§ AVAILABLE DATA
◆ ◆ ◆

-- ==== Sys2Proof/Machine/Access.lean ====
section
/-! DEFINITION. Machine/Access.lean: the physical map, the rights to its MEMORY regions, and loads, stores, AMOs and LR/SC there
(R23, R25, R28, R30, R35, R36, R57, R59). -/
namespace Sys2Proof.Machine

/-! ### The physical map (R23) -/

/-- The regions of the physical map. -/
inductive Region where
  | bootRom | tcmAlias | sram | mmio | table | rack | dram | part (n : Nat) | dramAlias
  deriving DecidableEq, Repr

/-- The region that covers an address; none where no row does, and in the gap above the last MMIO block. -/
def regionOf (a : Nat) : Option Region :=
  if a < 0x10000 then some .bootRom
  else if 0x08000000 ≤ a && a < 0x08080000 then some .tcmAlias
  else if 0x10000000 ≤ a && a < 0x10400000 then some .sram
  else if 0x20000000 ≤ a && a < 0x20160000 then some .mmio
  else if 0x21000000 ≤ a && a < 0x21400000 then some .table
  else if 0x40000000 ≤ a && a < 0x80000000 then some .rack
  else if 0x80000000 ≤ a && a < 0x100000000 then some .dram
  else if 0x100000000 ≤ a && a < 0x160000000 then some (.part ((a - 0x100000000) / 0x20000000))
  else if 0x180000000 ≤ a && a < 0x1A0000000 then some .dramAlias
  else none

/-- The region that covers all of `n` bytes from `a` (R23). -/
def regionAt (a n : Nat) : Option Region := if regionOf a == regionOf (a + (n - 1)) then regionOf a else none

/-- Whether a region is MEMORY (R23). -/
def Region.isMemory : Region → Bool
  | .mmio | .table | .rack => false
  | _ => true

/-- The right of R35 to a MEMORY region; `core` is the accessing Tricycle core. -/
def memRight (who : Initiator) (core : Option Nat) (store : Bool) : Region → Bool
  | .bootRom => !store
  | .tcmAlias | .dramAlias => who == .tri
  | .sram => !store || who != .tri
  | .dram => who != .tri
  | .part n => who == .boot || (who == .tri && core == some n)
  | _ => true

/-- The size of an access that a core makes to MEMORY. -/
def memSize (n : Nat) : Bool := n == 1 || n == 2 || n == 4 || n == 8

/-- Where core `n` finds an address of MEMORY: its own TCM and partition at the private aliases (R25), else the address itself. -/
def coreAddr (n a : Nat) : Nat :=
  match regionOf a with
  | some .tcmAlias => tcmBase n + (a - 0x08000000)
  | some .dramAlias => partBase n + (a - 0x180000000)
  | _ => a

/-- Where the program image names memory that the boot supervisor loads (R59): one image for all three Tricycle cores at the private
aliases; tables, shared SRAM and service DRAM at their own addresses. -/
def imageAddrs (a n : Nat) : List Nat :=
  match regionAt a n with
  | some .tcmAlias | some .dramAlias => [coreAddr 0 a, coreAddr 1 a, coreAddr 2 a]
  | some .sram | some .table | some .dram => [a]
  | _ => []

/-! ### Loads and stores in MEMORY (R28, R30) -/

/-- What a load gave its initiator. -/
def State.gave (s : State) (who : Initiator) (v : Nat) : State := { s with popped := SMap.set s.popped who.idx v }

/-- The byte address of MEMORY that an access at `a` reads: in the first participating core at a private alias. -/
def State.homeAddr (s : State) (a : Nat) : Nat := coreAddr (s.parts.headD 0) a

/-- The start of the reservation set of an address (R30): 64 bytes. -/
def resvSet (a : Nat) : Nat := a / 64 * 64

/-- Another initiator's store ends the reservations whose set it touches. -/
def State.dropResv (s : State) (who : Option Initiator) (a n : Nat) : State :=
  { s with resv := s.resv.filter (fun (p : Nat × (Nat × List Byte)) =>
      some p.1 == who.map Initiator.idx || !(p.2.1 < a + n && a < p.2.1 + 64)) }

/-- A performed store of `n` bytes to MEMORY (R25, R30). -/
def State.memStore (s : State) (who : Initiator) (a n v : Nat) : State := (s.dropResv (some who) a n).store a n v

/-- The value of `n` bytes of MEMORY. -/
def State.memLoad (s : State) (a n : Nat) : Nat := s.load (s.homeAddr a) n

/-- A store of Tricycle core `k` to MEMORY (R35, R36, R62, R67, R91): into its output image region it is folded. -/
def State.coreStore (s : State) (k : Nat) (r : Region) (a n v : Nat) : State :=
  if !memSize n || !memRight .tri (some k) true r then s.coreTrap k true a
  else if r == .tcmAlias && 0x08070000 ≤ a then s.imageStore k (a - 0x08070000) n v
  else s.memStore .tri (coreAddr k a) n v

/-- The Tricycle cores that make an access of the voted Tricycle: those that participate and execute. -/
def State.triCores (s : State) : List Nat := s.parts.filter s.executes

/-- Whether a store to MEMORY is the undefined case of R57: the boot supervisor in the partition of a core that runs. -/
def State.runsOver (s : State) (who : Initiator) : Region → Bool
  | .part n => who == .boot && (s.core n).st == .run
  | _ => false

/-- A store to a MEMORY region (R35, R36, R57); each core of the voted Tricycle makes it in its own memory. -/
def State.storeAt (s : State) (who : Initiator) (r : Region) (a n v : Nat) : Result :=
  if who == .tri then .next (s.triCores.foldl (fun (s : State) k => s.coreStore k r a n v) s)
  else if !memSize n || !memRight who none true r then .next (s.trap who true a)
  else if s.runsOver who r then .fault .runningCoreMemory
  else .next (s.memStore who a n v)

/-! ### AMOs and LR/SC in MEMORY (R30) -/

/-- The word an AMO writes. -/
def amoWord {w : Nat} (op : AmoOp) (old new : BitVec w) : BitVec w :=
  match op with
  | .swap => new
  | .add => old + new
  | .xor => old ^^^ new
  | .and => old &&& new
  | .or => old ||| new
  | .min => if old.slt new then old else new
  | .max => if old.slt new then new else old
  | .minu => if old.ult new then old else new
  | .maxu => if old.ult new then new else old

/-- The value an AMO of `n` bytes writes over `old`. -/
def amoValue (op : AmoOp) (n old : Nat) (d : BitVec 64) : Nat :=
  if n = 4 then (amoWord op (BitVec.ofNat 32 old) (d.setWidth 32)).toNat else (amoWord op (BitVec.ofNat 64 old) d).toNat

/-- Whether the reservation of an initiator still covers `a` (R30): nobody else has stored to its set, and its bytes stand. -/
def State.reserved (s : State) (who : Initiator) (a : Nat) : Bool :=
  match SMap.find s.resv who.idx with
  | some p => p.1 == resvSet a && s.bytes (s.homeAddr p.1) 64 == p.2
  | none => false

/-- What an initiator's latest AMO, LR, SC or access to a rack window gave. -/
def State.accDone (s : State) (who : Initiator) (r : RackRes) : State := { s with brg := { s.brg with res := SMap.set s.brg.res who.idx r } }

/-- A reservation set is registered (R30). -/
def State.reserve (s : State) (who : Initiator) (a : Nat) : State :=
  { s with resv := SMap.set s.resv who.idx (resvSet a, s.bytes (s.homeAddr (resvSet a)) 64) }

/-- An AMO, LR or SC that the initiator has the right to make: `put` performs its store of a value that the old one gives. -/
def State.lockPerform (s : State) (who : Initiator) (a n : Nat) (acc : LockAcc) (put : (Nat → Nat) → State → State) : State :=
  match acc with
  | .lr => (s.reserve who a).accDone who (.value (s.memLoad a n))
  | .amo op d => (put (fun old => amoValue op n old d) s).accDone who (.value (s.memLoad a n))
  | .sc d =>
    let t := { s with resv := SMap.erase s.resv who.idx }
    if s.reserved who a then (put (fun _ => d.toNat % 2 ^ (8 * n)) t).accDone who .scOk else t.accDone who .scFail

/-- An AMO, LR or SC of `n` bytes in a MEMORY region (R28, R30, R35, R36). Of the voted Tricycle each core makes it in its own memory, and
a core without the right faults (R62). -/
def State.lockAt (s : State) (who : Initiator) (r : Region) (a n : Nat) (acc : LockAcc) : Result :=
  let store := acc != .lr
  if !(n == 4 || n == 8) || a % n != 0 then .next ((s.trap who store a).accDone who .fault)
  else if who == .tri then
    let ok := s.triCores.filter (fun k => memRight .tri (some k) store r)
    let s := (s.triCores.filter (fun k => !ok.contains k)).foldl (fun (s : State) k => s.coreTrap k store a) s
    if ok.isEmpty then .next (s.accDone who .fault)
    else .next (s.lockPerform who a n acc (fun f s => ok.foldl (fun (s : State) k => s.coreStore k r a n (f (s.load (coreAddr k a) n))) s))
  else if !memRight who none store r then .next ((s.trap who store a).accDone who .fault)
  else if store && s.runsOver who r then .fault .runningCoreMemory
  else .next (s.lockPerform who a n acc (fun f s => s.memStore who a n (f (s.memLoad a n))))

end Sys2Proof.Machine
end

◆ ◆ ◆

§ WORK TASK
Copy the records above exactly, beginning at the line that contains "def imageAddrs (a" and stopping after the line that contains "(R28, R30) -/".

§ ANSWER SPACE
def imageAddrs (a n : Nat) : List Nat :=
  match regionAt a n with
  | some .tcmAlias | some .dramAlias => [coreAddr 0 a, coreAddr 1 a, coreAddr 2 a]
  | some .sram | some .table | some .dram => [a]
  | _ => []

/-! ### Loads and stores in MEMORY (R28, R30) -/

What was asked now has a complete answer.